▶ [Exercise goal]
What lines in the entries hold the string "every"? List them.

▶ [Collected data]
/-- DUSK_ENTRY (R397, R398), by which the module leaves Day and so its ring (R329). Of several causes in one cycle of
Dynamo control the lowest code stands. -/
def enterDusk (cause : Nat) (s : State) : State :=
  if s.running then
    let s := if s.inDay then leaveRing s else s
    let hub := if s.dyn.dayEntry then { s.hub with lock := .off, dayLock := false } else s.hub
    let s1 := { s with
      hub := hub
      dyn := { s.dyn with
        st := .dusk, dayEntry := false, kept := BitVec.ofNat 4 cause, duskFrom := s.clock, gatesShut := false
        railsDown := false, confirmed := false, enFell := false, lows := 0 } }
    raiseNow 248 3 cause 0 (duskToken s1)
  else if s.duskNow && cause < s.dyn.kept.toNat then
    let old := causeWord 3 s.dyn.kept.toNat 0
    let fix (w : Word) : Word := if w = old then causeWord 3 cause 0 else w
    { s with
      dyn := { s.dyn with kept := BitVec.ofNat 4 cause }
      occs := s.occs.map fun o => if o.src = 248 then { o with cause := fix o.cause } else o
      pacer := { s.pacer with
        latch := s.pacer.latch.set 248 ((s.pacer.latch.get 248).map fun x => (x.1, fix x.2)) } }
  else s

/-- DUSK_REQUEST (R397). -/
def execDuskRequest (s : State) : Out := .next (if s.alive || s.duskNow then enterDusk 2 s else s)

/-- EN_LOW (R397): EN low for 1 us as Dynamo control sees it. -/
def execEnLow (s : State) : Out := .next (if s.alive || s.duskNow then enterDusk 1 s else s)

/-- DUSK_GATE_CLOSE (R398): 100 us into Dusk every island, PCIe, SPI and the lanes stop. -/
def execDuskGateClose (s : State) : Out :=
  .next <| if s.dyn.st = .dusk ∧ !s.dyn.gatesShut ∧ s.dyn.duskFrom + 100 * ftUs ≤ s.clock then
    let s1 := closeGates { s with hub := { s.hub with inDay := false } }
    { s1 with
      hub := { s1.hub with lock := .off }
      ports := Vector.replicate 8 Port.reset
      pair := { s1.pair with lane := false, block := false }
      stoker := { s1.stoker with cwOk := false, ccwOk := false }
      hb := { s1.hb with speed := 0, width := 0, spi := .idle }
      dyn := { s1.dyn with gatesShut := true } }
  else s

/-- A page program is in progress, of Truing or of HB_FLASH_CMD. -/
def State.programming (s : State) : Bool := s.pageBusy || s.hb.flashJob.any fun j => j.page.isSome

/-- An erase that the rails cut short leaves anything in its sector. -/
def cutErase (s : State) : State :=
  match s.hb.flashJob with
  | some j =>
    let rest : Octets := (List.range 4096).map fun k => Config.flashFail s.clock (j.addr + k)
    { s with flash := wrN flashDflt s.flash j.addr rest }
  | none => s

/-- The last rail that is up goes down (R393): with the flash's an erase is cut short, and with the first of all the die
is unpowered, the converter stops and the eFuse opens. -/
def railDown (s : State) : State :=
  if s.dyn.rails ≤ 1 then
    (powerOff s).modDyn fun d => { d with
      railsDown := true, rails := 0, soft := false, softDone := false, eFuse := .cut }
  else
    let s1 := if s.dyn.rails = 5 then { cutErase s with hb := { s.hb with flashJob := none } } else s
    s1.modDyn fun d => { d with rails := d.rails - 1 }

/-- DUSK_RAILS_DOWN (R223, R393, R398): the next rail goes down, in the reverse order of coming up; a page program in
progress ends first. -/
def execDuskRailsDown (s : State) : Out :=
  .next (if s.dyn.st = .dusk ∧ s.dyn.gatesShut ∧ !s.dyn.railsDown ∧ !s.programming then railDown s else s)

/-- NIGHT_ENTRY (R399). -/
def execNightEntry (s : State) : Out :=
  .next <| if s.dyn.st = .dusk ∧ s.dyn.railsDown then s.modDyn fun d => { d with st := .night, highs := 0 } else s

/-! ### Night and start-up (R390 to R393) -/

/-- VIN_APPLIED (R390, R397): Night with cause POWERON; nothing was powered before. -/
def execVinApplied (s : State) : Out :=
  .next <| if s.dyn.st = .off ∨ s.dyn.st = .night then
    (powerOff s).modDyn fun d => { d with st := .night, eFuse := .cut, kept := 0, highs := 0, lows := 0, enFell := false }
  else s

/-- After this cause of Dusk EN must first have been low: EN, DUSKREQ, THERM and OCP (R391). -/
def needsEnLow (cause : BitVec 4) : Bool := cause == 1 || cause == 2 || cause == 5 || cause == 7

/-- EN_SAMPLE (R391, R397): one sample of the always-on island; what the straps are tied to comes with it (R415; DESIGN
CHOICE, no row carrying it: log entry 42). -/
def execEnSample (en : Bool) (pins : PinSample) (s : State) : Out :=
  .next <| if s.dyn.st = .off then s else
    let d := s.dyn
    let d1 := { d with
      enLevel := en, vinOk := pins.vinOk, straps := pins.straps, highs := if en then d.highs + 1 else 0
      lows := if en then 0 else d.lows + 1
      enFell := d.enFell || (!en && 4 ≤ d.lows + 1) }
    let s1 := { s with dyn := d1 }
    if d.st = .night ∧ 4 ≤ d1.highs ∧ pins.vinOk ∧ (!needsEnLow d.kept ∨ d1.enFell) then
      s1.modDyn fun d => { d with
        st := .startUp, soft := false, softDone := false, rails := 0, imageDone := false, lows := 0, brown := false }
    else if (d.st = .startUp ∨ s.duskNow) ∧ 2 ≤ d1.lows then enterDusk 1 s1
    else s1

/-- START_UP (R392): the eFuse starts to charge VBUS. -/
def execStartUp (s : State) : Out :=
  .next <| if s.dyn.st = .startUp ∧ !s.dyn.soft then s.modDyn fun d => { d with soft := true, softFrom := s.clock, eFuse := .soft } else s

/-- The soft start runs. -/
def State.softStarts (s : State) : Bool := s.dyn.st == .startUp && s.dyn.soft && !s.dyn.softDone

/-- The module runs from VBUS: in Dawn and Day, and in start-up once the soft start has ended. -/
def State.onBus (s : State) : Bool := s.alive || (s.dyn.st == .startUp && s.dyn.softDone)

/-- SOFT_START_END (R386, R392, R396): VBUS is within 1 V of VIN and its capacitance is measured; in start-up the first
rail is enabled, and after a ride-through the module has been running on. -/
def execSoftStartEnd (cbus : BitVec 10) (s : State) : Out :=
  .next <| if s.softStarts then
    s.modDyn fun d => { d with softDone := true, cbus := cbus, eFuse := .conducts, rails := 0, railFrom := s.clock }
  else if s.onBus && s.dyn.eFuse == .soft then
    let s1 := s.modDyn fun d => { d with cbus := cbus, eFuse := .conducts }
    if s.alive && cbus.toNat < 100 then raiseNow 249 4 0 0 s1 else s1
  else s

/-- SOFT_START_TIMEOUT (R392). -/
def execSoftStartTimeout (s : State) : Out :=
  .next <| if (s.softStarts || (s.duskNow && s.dyn.soft && !s.dyn.softDone)) && s.dyn.softFrom + 60 * ftMs ≤ s.clock then
    enterDusk 8 s else s

/-- A rail is on its way up. -/
def State.railRises (s : State) : Bool := s.dyn.st == .startUp && s.dyn.softDone && s.dyn.rails < 7

/-- The die leaves reset: every field at its Reset value, the straps read, then the board image and the trims (R321, R392
steps 4 to 6, R415). A capacitance below 100 uF is raised now that events can be (R386). -/
def releaseReset (s : State) : State :=
  let x := s.dyn.straps
  let s0 := (powerOff s).modStoker fun k => { k with pos := x.setWidth 4, capt := x.getLsbD 4 }
  let s1 := loadTrims (loadImage s0)
  let s2 := if s1.dyn.cbus.toNat < 100 then raise 249 4 0 0 s1.dt s1 else s1
  s2.modDyn fun d => { d with imageDone := true }

/-- RAIL_UP (R393): the next rail is in its window. The TCXO runs from the first one on; with the last, the die leaves
reset. -/
def execRailUp (s : State) : Out :=
  .next <| if s.railRises then
    let s1 := s.modDyn fun d => { d with
      rails := d.rails + 1, railFrom := s.clock, tcxoFrom := if d.rails = 0 then s.clock else d.tcxoFrom }
    if s1.dyn.rails = 7 then releaseReset s1 else s1
  else s

/-- RAIL_TIMEOUT (R392). -/
def execRailTimeout (s : State) : Out :=
  .next <| if (s.railRises || (s.duskNow && s.dyn.softDone && s.dyn.rails < 7)) && s.dyn.railFrom + ftMs ≤ s.clock then
    enterDusk 6 s else s

/-! ### Day entry (R394) -/

/-- Day is refused. -/
def refuseDay (reason : Nat) (s : State) : State :=
  raiseNow 248 4 reason 0 (s.modDyn fun d => { d with refused := BitVec.ofNat 2 reason })

/-- Day entry begins, or is refused. -/
def requestDay (s : State) : State :=
  if s.dyn.st ≠ .dawn ∨ s.dyn.dayEntry then s
  else if s.fuseBad then refuseDay 1 s
  else if 460 < s.temp then refuseDay 2 s
  else beginLock { s with hub := { s.hub with dayLock := true }, dyn := { s.dyn with dayEntry := true } }

/-- DAY_REQUEST. -/
def execDayRequest (s : State) : Out := .next (requestDay s)

/-- DAWN_ENTRY (R392 step 7): image and trims are done and the TCXO has run 5 ms. -/
def execDawnEntry (s : State) : Out :=
  .next <| if s.dyn.st = .startUp ∧ s.dyn.imageDone ∧ s.dyn.tcxoFrom + 5 * ftMs ≤ s.clock then
    let s1 := raise 248 1 0 0 s.dt { s with
      dyn := { s.dyn with st := .dawn, lastOff := s.dyn.kept }, pair := { s.pair with lastKick := s.clock } }
    if s1.dyn.autoDay then requestDay s1 else s1
  else s

/-! ### Supply (R389, R395, R396) -/

/-- A brown-out or an overvoltage begins. -/
def beginBrown (ov : Bool) (s : State) : State :=
  if s.dyn.brown && s.dyn.brownOv == ov then s
  else raiseNow 249 (if ov then 2 else 1) 0 0 (s.modDyn fun d => { d with
    brown := true, brownOv := ov, eFuse := if ov then .cut else .blocks, brownFrom := if d.brown then d.brownFrom else s.clock
    confirmed := false, brownouts := d.brownouts + 1 })

/-- BROWNOUT (R392, R396): during the soft start it is UVLO. -/
def execBrownout (s : State) : Out :=
  .next (if s.softStarts then enterDusk 9 s else if s.onBus then beginBrown false s else s)

/-- OVERVOLTAGE (R396). -/
def execOvervoltage (s : State) : Out := .next (if s.onBus then beginBrown true s else s)

/-- RIDETHRU (R396): VIN is back within 1 ms. -/
def execRidethru (s : State) : Out :=
  .next <| if s.dyn.brown ∧ s.onBus ∧ s.clock ≤ s.dyn.brownFrom + ftMs then
    raiseNow 249 3 0 0 (s.modDyn fun d => { d with
      brown := false, eFuse := .soft, ridethrus := d.ridethrus + 1 })
  else s

/-- Dusk with the cause of the brown-out or overvoltage. -/
def brownDusk (s : State) : State := enterDusk (if s.dyn.brownOv then 4 else 3) s

/-- BROWNOUT_TIMEOUT (R396). -/
def execBrownoutTimeout (s : State) : Out :=
  .next (if s.dyn.brown ∧ (s.onBus || s.duskNow) ∧ s.dyn.brownFrom + ftMs ≤ s.clock then brownDusk s else s)

/-- VBUS_LOW (R396). -/
def execVbusLow (s : State) : Out := .next (if s.dyn.brown ∧ (s.onBus || s.duskNow) then brownDusk s else s)

/-- OVERCURRENT (R389): the eFuse opens. -/
def execOvercurrent (s : State) : Out :=
  .next <| if s.alive || ((s.dyn.st == .startUp || s.duskNow) && s.dyn.soft) then enterDusk 7 (s.modDyn fun d => { d with eFuse := .cut }) else s

/-- The capacitance in uF that the module presents at VIN (R387), its 1 uF included. -/
def State.vinLoad (s : State) : Nat := 1 + if s.dyn.eFuse == .conducts then s.dyn.cbus.toNat else 0

/-- RAIL_FAULT (R397). -/
def execRailFault (s : State) : Out :=
  .next (if s.alive || ((s.dyn.st == .startUp || s.duskNow) && s.dyn.rails != 0) then enterDusk 6 s else s)

/-- Dynamo control runs. -/
def State.dynRuns (s : State) : Bool := s.alive || (s.dyn.st == .dusk && !s.dyn.railsDown)

/-- C x (VBUS^2 - 28^2) in uF times 10^-4 V^2, and 0 below 28 V. -/
def busCharge (cbus vbus : Nat) : Nat := cbus * (vbus * vbus - 2800 * 2800)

▶ [Answer space]
/-- DUSK_GATE_CLOSE (R398): 100 us into Dusk every island, PCIe, SPI and the lanes stop. -/
/-- The die leaves reset: every field at its Reset value, the straps read, then the board image and the trims (R321, R392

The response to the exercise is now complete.